No, I agree, no problem with keeping a pair of females together. (unless a female changes to a male then you have a legit pair)
Your biggest problem is that a 20 tall is NOT a large enough tank for two seahorses. Minimum size would be 29g for just one pair.
Smaller tanks are very difficult to maintain water quality due to the eating habits of the seahorses which even with the larger tank need much better husbandry and more and larger water changes than you would need for a reef tank. Insufficient water quality means bacterial infections down the road. Test kits available to use cannot tell us when the water is going to promote the bacteria to plague proportions so we need preventive maintenance.
Here in Canada we no longer get wild caught, and I think in the US it is getting like that as well in most areas.
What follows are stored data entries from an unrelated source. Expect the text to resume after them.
-- ==== Sys2Proof/Config.lean ====
section
/-! DEFINITION. The implementation parameters of rule R8, the reference configuration REFCFG (D53), the events and
answers the environment chooses, and the free values: opaque constants of which nothing can be proved. -/

namespace Sys2Proof

/-- The three position states (R18, R32). -/
inductive Zone where
  | a
  | b
  | c
  deriving DecidableEq, Repr, Inhabited

/-- The opaque handle a granted interrupt-line request returns (R37, R143). A number only so that handles can be
compared and written down; no rule computes with one. DESIGN CHOICE, safe (log 13). -/
abbrev Handle := Nat

/-- What can occur at an event boundary (R250): the three kinds of event the block takes, and the two lifecycle
events of the glue, INIT (R272) and DETACH (R275). -/
inductive Event where
  /-- the host presents one command word (R70) -/
  | command (w : Word)
  /-- the collaborator starts the deferred worker (R247) -/
  | workerRun
  /-- a falling edge on the interrupt line (R248) -/
  | irqEdge
  /-- the glue attaches the device: INIT (R272) -/
  | init
  /-- the glue detaches the device: DETACH (R275) -/
  | detach
  deriving DecidableEq, Repr, Inhabited

/-- The parameters of R8. A field the source gives a value has that value as its default (D49); the others are OPEN.
They are fixed before INIT and no event changes them (R20, R274). The widths of the fields are those of the elements they
reset or bound. DEDUCED, unsafe (log 14). -/
structure Config where
  /-- `MAX_XFER`: largest transfer in bytes -/
  maxXfer : Nat := 17
  /-- `SRST_SETTLE_MS` -/
  srstSettleMs : Nat := 20
  /-- `HYST`: hysteresis margin in sample units -/
  hyst : Int := 15
  /-- `CAL_N`: samples per calibration run -/
  calN : Nat := 10
  /-- `CAL_FIRST_WAIT_MS` -/
  calFirstWaitMs : Nat := 30
  /-- `CAL_SAMPLE_WAIT_MS` -/
  calSampleWaitMs : Nat := 30
  /-- `CAL_FREQ` in Hz. What a calibration writes is its encoding `freq40Hz`; no rule reads this number (log 18). -/
  calFreqHz : Nat := 40
  /-- `CAL_TOL`: threshold tolerance around the reference -/
  calTol : Int := 12
  /-- `POL_RESET`: −1 -/
  polReset : Half := 0xFFFF
  /-- `CALREF_RESET` -/
  calRefReset : Half := 0x0000
  addrOpf : Byte
  addrIntsrs : Byte
  addrHthH : Byte
  addrHthL : Byte
  addrLthH : Byte
  addrLthL : Byte
  addrLatch : Byte
  latchClearValue : Byte
  addrSrst : Byte
  srstValue : Byte
  addrId : Byte
  idValue : Byte
  sampleAddr : Byte
  sampleLen : Nat
  statusIdx : Nat
  drdyMask : Byte
  hiIdx : Nat
  loIdx : Nat
  /-- `OPF_ACTIVE`: the one-bit mask of the "sensor active" bit -/
  opfActive : Byte
  /-- `OPF_FUSE`: the one-bit mask of the "fuse-ROM-read" bit -/
  opfFuse : Byte
  opfResMask : Byte
  res8 : Byte
  res10 : Byte
  opfFreqMask : Byte
  freq40Hz : Byte
  /-- `INTSRS_DET`: the one-bit mask of the detection-mode bit, set = interrupt -/
  intsrsDet : Byte
  intsrsTypeMask : Byte
  typeWithin : Byte
  typeBeside : Byte
  intsrsSensMask : Byte
  calSens : Byte
  opfReset : Byte
  intsrsReset : Byte
  thReset : Half
  tlReset : Half
  lastZoneReset : Zone
  delayMin : Half
  delayReset : Half
  enableSettleMs : Nat
  irqLine : Nat
  rawPassthrough : Bool
  deriving DecidableEq, Repr

/-- REFCFG (D53), the example configuration of the spec's vectors. Not a claim about any sensor.
DESIGN CHOICE, unsafe (log 2): `State.reset` carries it. -/
def Config.refcfg : Config where
  addrId := 0x00
  idValue := 0x5A
  sampleAddr := 0x10
  sampleLen := 3
  statusIdx := 0
  drdyMask := 0x01
  hiIdx := 1
  loIdx := 2
  addrIntsrs := 0x20
  addrHthH := 0x21
  addrHthL := 0x22
  addrLthH := 0x23
  addrLthL := 0x24
  addrLatch := 0x25
  latchClearValue := 0x01
  addrOpf := 0x30
  addrSrst := 0x3F
  srstValue := 0x01
  opfActive := 0x01
  opfFuse := 0x02
  opfFreqMask := 0x0C
  freq40Hz := 0x0C
  opfResMask := 0x10
  res8 := 0x00
  res10 := 0x10
  intsrsDet := 0x80
  intsrsTypeMask := 0x40
  typeWithin := 0x00
  typeBeside := 0x40
  intsrsSensMask := 0x07
  calSens := 0x00
  opfReset := 0x00
  intsrsReset := 0x00
  thReset := 100
  tlReset := -100
  lastZoneReset := .b
  delayMin := 10
  delayReset := 200
  enableSettleMs := 10
  irqLine := 0
  rawPassthrough := false

/-- What the elements of a block hold once DETACH has lost its state (R256, R275). Where a rule bounds an element in every
state, the type here keeps the bound: a reference is in −512 to 511 (R34) and a status is a code of R240. -/
structure LostState where
  opf : Byte
  intsrs : Byte
  enabled : Bool
  delay : Half
  debug : Bool
  lastZone : Zone
  th : Half
  tl : Half
  calRef : BitVec 10
  pol : Half
  calHighDone : Bool
  calLowDone : Bool
  result : Word
  status : Fin 7
  deriving DecidableEq, Repr, Inhabited

/-! ### Free values

Each is an opaque constant applied to a counter of the state or to the operands of the value it stands for. Where the
state lists an answer of the environment, that answer is used; these stand for the answers no list gives. -/

/-- The event at a boundary for which `State.env` lists none (R250, U5, U6, U7). -/
opaque Config.freeEvent : Nat → Event

/-- Whether a bus transaction is acknowledged, where `State.env` lists no answer (R54, U2). -/
opaque Config.freeAck : Nat → Bool

/-- A byte an acknowledged read returns, where `State.env` lists none (R54, U3). -/
opaque Config.freeByte : Nat → Byte

/-- The platform's answer to a line request, where `State.env` lists none (R143, U4). -/
opaque Config.freeGrant : Nat → Option Handle

/-- `b[i]` of a sample read for an index beyond `SAMPLE_LEN`: no rule states it (log 8). -/
opaque Config.byteBeyondRead : Nat → Byte

/-- What a 16-bit signed element holds when the number assigned to it is outside s16: no rule states it (log 9). -/
opaque Config.outsideS16 : Int → Half

/-- The mean of no samples, `CAL_N = 0`: no rule states it (log 10). -/
opaque Config.meanOfNone : Half

/-- What the elements hold after a DETACH: "All state, including calibration, is lost" (R275), and no rule states what is
there instead (log 17). -/
opaque Config.lostState : Nat → LostState

end Sys2Proof
end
My experience was the wild caught were the cheapest sold with imported tank raised being a bit more expensive, but true captive bred are definitely the most expensive.
Most common seahorses now are basically net pen raised or raised in large cement tanks where untreated ocean water is the source of parasites they get introduced to and may cause problems down the road.
Best to buy is true captive bred and directly from the breeder is best.
If a store buys captive bred and then places them in their store system hooked to other fish in other tanks, then the CB will now be exposed to parasites from the other fish which too might cause problems down the road.
These "tank raised imports" are trained onto frozen mysis just like the true captive bred, and it's not unknown for a store to claim the tank raised to be true captive bred so be aware. Many times the store doesn't even know the difference.